> **What the exercise asks**
Output exactly the lines below, starting with the line that has "Command.encode (.comDeselectVoltage a)" and going on through the line that has "(Set.range Command.encode).ncard = 3", both included, and no other lines.

Stored data entries
-- ==== Sys2Proof/Machine/Drawing.lean ====
section
/-! DEFINITION. The drawing operations: DRAWPIXEL, CLEAR, BBOX, DRAWBATCH (42_drawing_ops.md R164 to R167). They
touch no bus and emit no event (R170). -/

namespace Sys2Proof.Machine

/-- The body of DRAWPIXEL without its answer (R164): in bounds, one lane of one byte; otherwise nothing (R58). -/
def drawPixel (p : Pixel) (s : State) : Host.Outcome State Fault Refusal :=
  if inBounds s.geom p.x p.y then
    updateByte (coordIndex s.geom p.x p.y) (updateLane p.x.toInt.toNat p.v) s
  else .next s

/-- The entries of a batch in sequence order (R165, D15). -/
def drawAll : List Pixel → State → Host.Outcome State Fault Refusal
  | [], s => .next s
  | p :: rest, s => onNext (drawPixel p s) (drawAll rest)

/-- DRAWPIXEL (R164). -/
def execDrawpixel (x y : Coord) (v : Nibble) (s : State) : Host.Outcome State Fault Refusal :=
  onNext (drawPixel ⟨x, y, v⟩ s) (fun t => .next (answerOk t))

/-- CLEAR (R166): every byte of FB. -/
def execClear (v : Nibble) (s : State) : Host.Outcome State Fault Refusal :=
  .next (answerOk (s.setFb (Memory.fill s.fb s.geom.bufLen (clearByte v))))

/-- BBOX (R167, D16): the answer carries `(0, 0, W, H)`. -/
def execBbox (s : State) : Host.Outcome State Fault Refusal :=
  .next (s.reply ⟨.ok, some ⟨0, 0, s.geom.W, s.geom.H⟩⟩)

/-- DRAWBATCH (R165). -/
def execDrawbatch (batch : List Pixel) (s : State) : Host.Outcome State Fault Refusal :=
  onNext (drawAll batch s) (fun t => .next (answerOk t))

end Sys2Proof.Machine
end

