-- ==== Sys2Proof/Machine/Dispatch.lean ====
section
/-! DEFINITION. One arm for each constructor of Instr. -/

namespace Sys2Proof.Machine

def exec (i : Instr) (s : State) : Host.Outcome State Fault Refusal :=
  match i with
  -- the 18 controller commands
  | .displayOff => Sys2Proof.Machine.execDisplayOff s
  | .displayOn => Sys2Proof.Machine.execDisplayOn s
  | .columnAddress start stop => Sys2Proof.Machine.execColumnAddress start stop s
  | .rowAddress start stop => Sys2Proof.Machine.execRowAddress start stop s
  | .contrast value => Sys2Proof.Machine.execContrast value s
  | .remap value => Sys2Proof.Machine.execRemap value s
  | .startLine value => Sys2Proof.Machine.execStartLine value s
  | .displayOffset value => Sys2Proof.Machine.execDisplayOffset value s
  | .normalDisplay => Sys2Proof.Machine.execNormalDisplay s
  | .muxRatio value => Sys2Proof.Machine.execMuxRatio value s
  | .phaseLength value => Sys2Proof.Machine.execPhaseLength value s
  | .frontClockDivider value => Sys2Proof.Machine.execFrontClockDivider value s
  | .functionSelectionA value => Sys2Proof.Machine.execFunctionSelectionA value s
  | .secondPrechargePeriod value => Sys2Proof.Machine.execSecondPrechargePeriod value s
  | .comDeselectVoltage value => Sys2Proof.Machine.execComDeselectVoltage value s
  | .prechargeVoltage value => Sys2Proof.Machine.execPrechargeVoltage value s
  | .functionSelectionB value => Sys2Proof.Machine.execFunctionSelectionB value s
  | .commandLock value => Sys2Proof.Machine.execCommandLock value s
  -- the 8 host operations
  | .reset => Sys2Proof.Machine.execReset s
  | .init => Sys2Proof.Machine.execInit s
  | .sendcmd sel a b => Sys2Proof.Machine.execSendcmd sel a b s
  | .flush => Sys2Proof.Machine.execFlush s
  | .drawpixel x y v => Sys2Proof.Machine.execDrawpixel x y v s
  | .clear v => Sys2Proof.Machine.execClear v s
  | .bbox => Sys2Proof.Machine.execBbox s
  | .drawbatch batch => Sys2Proof.Machine.execDrawbatch batch s

end Sys2Proof.Machine
end

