-- ==== Sys2Proof/Certificates/Slice0/Obligations.lean ====
section
/-! DEFINITION. The statements for the provers. Rules are of spec/, entries of notes/assumptions/. -/

open Sys2Proof Sys2Proof.Machine

/-! ### Encodings -/

/-- Words written out from 30_encoding.md R84 (opcodes, opcode first) and R90 (select codes) decode to what they stand
for. Where operand bytes follow a select code, their layout is the model's choice (entry 4). -/
def Obligations.TableWordsDecode : Prop :=
  decodeTableWord 8 0b10101110 = some .displayOff ∧
  decodeTableWord 16 0xFF81 = some (.contrast 0xFF) ∧
  decodeTableWord 24 0x2F1015 = some (.columnAddress 0x10 0x2F) ∧
  decodeTableWord 8 0b000 = some .reset ∧
  decodeTableWord 8 0b001 = some .init ∧
  decodeTableWord 32 0x3F007502 = some (.sendcmd 0x75 0x00 0x3F) ∧
  decodeTableWord 8 0b011 = some .flush ∧
  decodeTableWord 80 0x09000000030000000504 = some (.drawpixel 5 3 9) ∧
  decodeTableWord 16 0x0705 = some (.clear 7) ∧
  decodeTableWord 8 0b110 = some .bbox ∧
  decodeTableWord 8 0b111 = some (.drawbatch [])

/-- Decoding the bytes of any instruction, whatever follows them, gives the instruction and what follows. The byte form
of host operations is the model's choice (entry 4). -/
def Obligations.DecodeOfEncode : Prop :=
  ∀ (i : Instr) (rest : List Byte), decode (encode i ++ rest) = .ok (i, rest)

/-- Each word has one meaning: the bytes an instruction was decoded from are its encoding (entry 4). -/
def Obligations.EncodeOfDecode : Prop :=
  ∀ (bytes : List Byte) (i : Instr) (rest : List Byte), decode bytes = .ok (i, rest) → bytes = encode i ++ rest

/-- 30_encoding.md R82: every operand byte is copied bit for bit into its position, for all 256 values, and is emitted
unchanged. The second clause runs the command row itself, which as an instruction is the block sending that command: the
model's reading (entry 6). -/
def Obligations.OperandBytesAreCopied : Prop :=
  ∀ (k : CommandKind) (a b : Byte),
    (k.build a b).encode = bytesOfFormat k.format k.opcode a b ∧
    ∀ s : State, ∃ t, exec (Instr.ofCommand (k.build a b)) s = .next t ∧
      t.trace = s.trace ++ [.cmd (bytesOfFormat k.format k.opcode a b) (s.answerAt 0)]

/-- The bytes of every command, from the Encoding clauses of 40_command_encoder.md. -/
def Obligations.CommandByteTable : Prop :=
  ∀ a b : Byte,
    Command.encode .displayOff = [0xAE] ∧ Command.encode .displayOn = [0xAF] ∧
    Command.encode (.columnAddress a b) = [0x15, a, b] ∧ Command.encode (.rowAddress a b) = [0x75, a, b] ∧
    Command.encode (.contrast a) = [0x81, a] ∧ Command.encode (.remap a) = [0xA0, a] ∧
    Command.encode (.startLine a) = [0xA1, a] ∧ Command.encode (.displayOffset a) = [0xA2, a] ∧
    Command.encode .normalDisplay = [0xA4] ∧ Command.encode (.muxRatio a) = [0xA8, a] ∧
    Command.encode (.phaseLength a) = [0xB1, a] ∧ Command.encode (.frontClockDivider a) = [0xB3, a] ∧
    Command.encode (.functionSelectionA a) = [0xAB, a] ∧ Command.encode (.secondPrechargePeriod a) = [0xB6, a] ∧
    Command.encode (.comDeselectVoltage a) = [0xBE, a] ∧ Command.encode (.prechargeVoltage a) = [0xBC, a] ∧
    Command.encode (.functionSelectionB a) = [0xD5, a] ∧ Command.encode (.commandLock a) = [0xFD, a]

/-- 40_command_encoder.md section 3, which the spec derives: 1 to 3 bytes, the first an opcode, the decoder recovers the
command, two commands never share an encoding, and only encodings decode. -/
def Obligations.CommandDecoderRecovers : Prop :=
  (∀ (c : Command) (rest : List Byte),
    1 ≤ c.encode.length ∧ c.encode.length ≤ 3 ∧ (∃ k : CommandKind, c.encode.head? = some k.opcode) ∧
    Command.decode (c.encode ++ rest) = .ok (c, rest)) ∧
  (∀ c c' : Command, c.encode = c'.encode → c = c') ∧
  (∀ (bytes : List Byte) (c : Command) (rest : List Byte),
    Command.decode bytes = .ok (c, rest) → bytes = c.encode ++ rest)

/-- The count of 40_command_encoder.md section 3, which the spec derives: `3 + 13 * 256 + 2 * 65536`. -/
def Obligations.CommandEncodingsCount : Prop :=
  (Set.range Command.encode).ncard = 3 + 13 * 256 + 2 * 65536

/-- 30_encoding.md section 3 and 4: a byte is an opcode exactly when it is a variant's, and 238 bytes are none. -/
def Obligations.OpcodesAreAClosedSet : Prop :=
  (∀ (b : Byte) (k : CommandKind), CommandKind.ofOpcode b = some k ↔ b = k.opcode) ∧
  ((List.range 256).filter (fun n => (CommandKind.ofOpcode (BitVec.ofNat 8 n)).isNone)).length = 238

/-! ### Construction and steps -/

/-- 70_reset_and_hazards.md R230, for every geometry. The values of RES, PANEL and TRACE are the spec's own decisions D8,
D12, D9 and D27 (entries 10 and 11). -/
def Obligations.ConstructionState : Prop :=
  ∀ (g : Geometry) (neutral : List CommandKind),
    (∀ i < g.bufLen, Memory.read (State.construct g neutral).fb i = 0x00) ∧
    (snapshot g (State.construct g neutral).fb).length = g.W * g.H / 2 ∧
    (∀ x y : Coord, inBounds g x y = true → pix g (State.construct g neutral).fb x y = some 0) ∧
    (State.construct g neutral).phase = .uncommitted ∧
    (State.construct g neutral).res = .unknown ∧
    (State.construct g neutral).panel = .unknown ∧
    (State.construct g neutral).trace = []

/-- Construction, the reset state among its cases (entry 1), meets every invariant stated below, in the
model's terms (entries 10, 11 and 22). -/
def Obligations.ConstructionMeetsInvariants : Prop :=
  State.reset = State.construct Config.G128x128 Config.neutralDefault ∧
  ∀ (g : Geometry) (neutral : List CommandKind),
    FbInv (State.construct g neutral) ∧ GhostHistory (State.construct g neutral) ∧
    TraceDisciplined (State.construct g neutral) ∧ ResFollowsTrace (State.construct g neutral)

/-- A step runs the decoded request: the record leaves the queue and the instruction runs (00_scope.md R14, R15; the
queue is the model's, entry 5). -/
def Obligations.StepRunsDecodedRequest : Prop :=
  ∀ (s : State) (record : List Byte) (rest : List (List Byte)) (i : Instr) (left : List Byte),
    s.requests = record :: rest → decode record = .ok (i, left) → step s = exec i { s with requests := rest }

/-- A table word put where the next request is taken runs as exactly its instruction (entry 20). -/
def Obligations.StepRunsTableWord : Prop :=
  ∀ (s : State) (nbits w : Nat) (i : Instr), decodeTableWord nbits w = some i →
    step (s.withFetchWord nbits w) = exec i s

/-- With no request pending nothing changes; a record that is no request is refused by name (entries 5 and 8). -/
def Obligations.StepWithoutARequest : Prop :=
  ∀ s : State,
    (s.requests = [] → step s = .next s) ∧
    (∀ record rest why, s.requests = record :: rest → decode record = .error why →
      step s = .refused (.notARequest why))

/-- Every well-formed instruction completes in every state, and no instruction and no step ever faults: no rule forms a
buffer index outside FB (20_memory.md R51, R58). -/
def Obligations.WellFormedInstructionsComplete : Prop :=
  (∀ (i : Instr) (s : State), i.WellFormed = true → ∃ t, exec i s = .next t) ∧
  (∀ (i : Instr) (s : State) (f : Fault), exec i s ≠ .fault f) ∧
  (∀ (s : State) (f : Fault), step s ≠ .fault f)

/-! ### Commands and SENDCMD -/

/-- The three commands without operand, run as SENDCMD of them (R143; entry 6): the whole next state. -/
def Obligations.CommandsWithoutOperandSend : Prop :=
  ∀ s : State,
    exec .displayOff s = .next (afterSending .displayOff [0xAE] s) ∧
    exec .displayOn s = .next (afterSending .displayOn [0xAF] s) ∧
    exec .normalDisplay s = .next (afterSending .normalDisplay [0xA4] s)

/-- The 13 commands with one operand byte, run as SENDCMD of them (R143; entry 6): the whole next state. -/
def Obligations.CommandsWithOneOperandSend : Prop :=
  ∀ (v : Byte) (s : State),
    exec (.contrast v) s = .next (afterSending .contrast [0x81, v] s) ∧
    exec (.remap v) s = .next (afterSending .remap [0xA0, v] s) ∧
    exec (.startLine v) s = .next (afterSending .startLine [0xA1, v] s) ∧
    exec (.displayOffset v) s = .next (afterSending .displayOffset [0xA2, v] s) ∧
    exec (.muxRatio v) s = .next (afterSending .muxRatio [0xA8, v] s) ∧
    exec (.phaseLength v) s = .next (afterSending .phaseLength [0xB1, v] s) ∧
    exec (.frontClockDivider v) s = .next (afterSending .frontClockDivider [0xB3, v] s) ∧
    exec (.functionSelectionA v) s = .next (afterSending .functionSelectionA [0xAB, v] s) ∧
    exec (.secondPrechargePeriod v) s = .next (afterSending .secondPrechargePeriod [0xB6, v] s) ∧
    exec (.comDeselectVoltage v) s = .next (afterSending .comDeselectVoltage [0xBE, v] s) ∧
    exec (.prechargeVoltage v) s = .next (afterSending .prechargeVoltage [0xBC, v] s) ∧
    exec (.functionSelectionB v) s = .next (afterSending .functionSelectionB [0xD5, v] s) ∧
    exec (.commandLock v) s = .next (afterSending .commandLock [0xFD, v] s)

/-- The two address range commands, run as SENDCMD of them (R143; entry 6): the whole next state. -/
def Obligations.AddressRangeCommandsSend : Prop :=
  ∀ (start stop : Byte) (s : State),
    exec (.columnAddress start stop) s = .next (afterSending .columnAddress [0x15, start, stop] s) ∧
    exec (.rowAddress start stop) s = .next (afterSending .rowAddress [0x75, start, stop] s)

/-- SENDCMD of a port triple whose selector is a variant's opcode (R91, R143): the whole next state; `a` is ignored for
format C0 and `b` for C0 and C1. -/
def Obligations.SendcmdSendsPortCommand : Prop :=
  ∀ (k : CommandKind) (a b : Byte) (s : State),
    exec (.sendcmd k.opcode a b) s = .next (afterSending k (bytesOfFormat k.format k.opcode a b) s)

/-- A selector that is no opcode is refused (R91; the spec's own decision D18, entry 7). -/
def Obligations.SendcmdRefusesOtherSelectors : Prop :=
  ∀ (sel a b : Byte) (s : State), (∀ k : CommandKind, sel ≠ k.opcode) →
    exec (.sendcmd sel a b) s = .refused (.selectorOutsideClosedSet sel)

/-- 40_command_encoder.md R111: encoding never fails; sending raises the bus write error exactly when its one call
answers `err`. Sending a command is here its row as an instruction with an answer to the host, the model's reading
(entry 6). -/
def Obligations.SendingRaisesIffItsCallFails : Prop :=
  ∀ (c : Command) (s : State),
    c.encode ≠ [] ∧
    ∃ t, exec (Instr.ofCommand c) s = .next t ∧ t.trace = s.trace ++ [.cmd c.encode (s.answerAt 0)] ∧
      (t.answers = s.answers ++ [⟨.busWriteError, none⟩] ↔ s.answerAt 0 = .err) ∧
      (t.answers = s.answers ++ [⟨.ok, none⟩] ↔ s.answerAt 0 = .ok)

> **Response area**
    Command.encode (.comDeselectVoltage a) = [0xBE, a] ∧ Command.encode (.prechargeVoltage a) = [0xBC, a] ∧
    Command.encode (.functionSelectionB a) = [0xD5, a] ∧ Command.encode (.commandLock a) = [0xFD, a]

/-- 40_command_encoder.md section 3, which the spec derives: 1 to 3 bytes, the first an opcode, the decoder recovers the
command, two commands never share an encoding, and only encodings decode. -/
def Obligations.CommandDecoderRecovers : Prop :=
  (∀ (c : Command) (rest : List Byte),
    1 ≤ c.encode.length ∧ c.encode.length ≤ 3 ∧ (∃ k : CommandKind, c.encode.head? = some k.opcode) ∧
    Command.decode (c.encode ++ rest) = .ok (c, rest)) ∧
  (∀ c c' : Command, c.encode = c'.encode → c = c') ∧
  (∀ (bytes : List Byte) (c : Command) (rest : List Byte),
    Command.decode bytes = .ok (c, rest) → bytes = c.encode ++ rest)

/-- The count of 40_command_encoder.md section 3, which the spec derives: `3 + 13 * 256 + 2 * 65536`. -/
def Obligations.CommandEncodingsCount : Prop :=
  (Set.range Command.encode).ncard = 3 + 13 * 256 + 2 * 65536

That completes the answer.